EXERCISE OBJECTIVE | Wherever the string "Machine" appears in the records, return the line that holds it.

RECORDS FOR THIS TASK |
[Start of Attachment]

-- ==== Sys2Proof/Machine/Power.lean ====
section
/-! DEFINITION. Power, the stages of start-up, feature negotiation, the sideband's sensors and wear page, and the links
but for their loss (R8 to R20, R28 to R36, R40, R41). -/

namespace Sys2Proof.Machine

/-! ### Stages (R28 to R31, R35) -/

/-- Feature bits offered from a stage (R34). -/
def stageFeatures : Stage → BitVec 32
  | .s1 => 0x1401#32
  | .s2 => 0x68FE#32
  | .s3 => 0x0300#32
  | _ => 0

/-- The device enters a stage (R35): DEVFEAT, FEATPEND and MSI-X vector 0 of the PF. -/
def enterStage (s : State) (g : Stage) : State :=
  signal (modDev s fun d => { d with stage := g, devFeat := d.devFeat ||| stageFeatures g, featPend := true }) 0 0

/-- Regions joined to the pool (R29, R30). -/
def offer (s : State) (rs : List Nat) : State := rs.foldl (fun s r => modRegion s r fun g => { g with avail := true }) s

/-- POWER_AUX_3V3_ON (R10, R28): the management controller boots the image the flash marker names (R53). -/
def execPowerAux3v3On (s : State) : Answer :=
  .next (modDev s fun d => if d.stage = .off then
    { d with aux33 := true, uptime := 0, stage := .booting, castle := { d.castle with current := d.castle.committed } } else d)

/-- A verified flash record applied (R32), if its value is in the field's range (R12, R26, R122). -/
def applyFlash (d : Device) : FlashItem → Device
  | .powerCap w => if Config.powerCapMin ≤ w && w ≤ Config.powerCapMax then { d with capW := w } else d
  | .recoveryTimeout t => if 1 ≤ t && t ≤ 3600 then { d with recoveryS := t } else d
  | .t1Default t => if 1 ≤ t && t ≤ 1000000 then { d with t1def := t } else d
  | .t2Default t => if 1 ≤ t && t ≤ 1000000 then { d with t2def := t } else d
  | .minSecurity b v => { d with castle := { d.castle with minSecurity := putBody d.castle.minSecurity b v } }

/-- A flash record read at S0: its value, or its default and a report. -/
def readFlash (s : State) (r : FlashRecord) : State :=
  modDev s fun d => if r.verifies then applyFlash d r.item else { d with sideband := d.sideband ++ [.flashFailure r.item] }

/-- QT1 and QT2 of every queue at the defaults of flash (R122). -/
def defaultDeadlines (s : State) : State :=
  if s.dev.t1def = Config.t1Default && s.dev.t2def = Config.t2Default then s
  else allQueues.foldl (fun s x => modQueue s x.1 x.2 fun u => { u with t1us := s.dev.t1def, t2us := s.dev.t2def }) s

/-- Units of the oscillator, 1/16 ns each, in a millisecond. -/
def milli : Nat := 16000000

/-- Time since PERST# was deasserted. -/
def sincePerst (s : State) : Nat := s.dev.uptime - s.dev.perstAt

/-- STAGE_S0_REACHED (R28, R32, R38, R135): within 50 ms of the 3.3 V rail; flash records, one BOOT entry for each firmware
body, and TT from 0. -/
def execStageS0Reached (flash : List FlashRecord) (s : State) : Answer :=
  .next (if s.dev.stage = .booting && s.dev.uptime ≤ 50 * milli then
    let s := modDev s fun d => { d with stage := .s0, clk := { d.clk with tt := 0 } }
    let s := defaultDeadlines (flash.foldl readFlash s)
    [Body.engine, .scheduler, .controller].foldl (fun s b => appendLog s 1 b) s
  else s)

/-- PERST_DEASSERT (R28). -/
def execPerstDeassert (s : State) : Answer :=
  .next (modDev s fun d => if d.perst then { d with perst := false, perstAt := d.uptime } else d)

[End of Attachment]

PROBLEM SOLUTION |
-- ==== Sys2Proof/Machine/Power.lean ====
namespace Sys2Proof.Machine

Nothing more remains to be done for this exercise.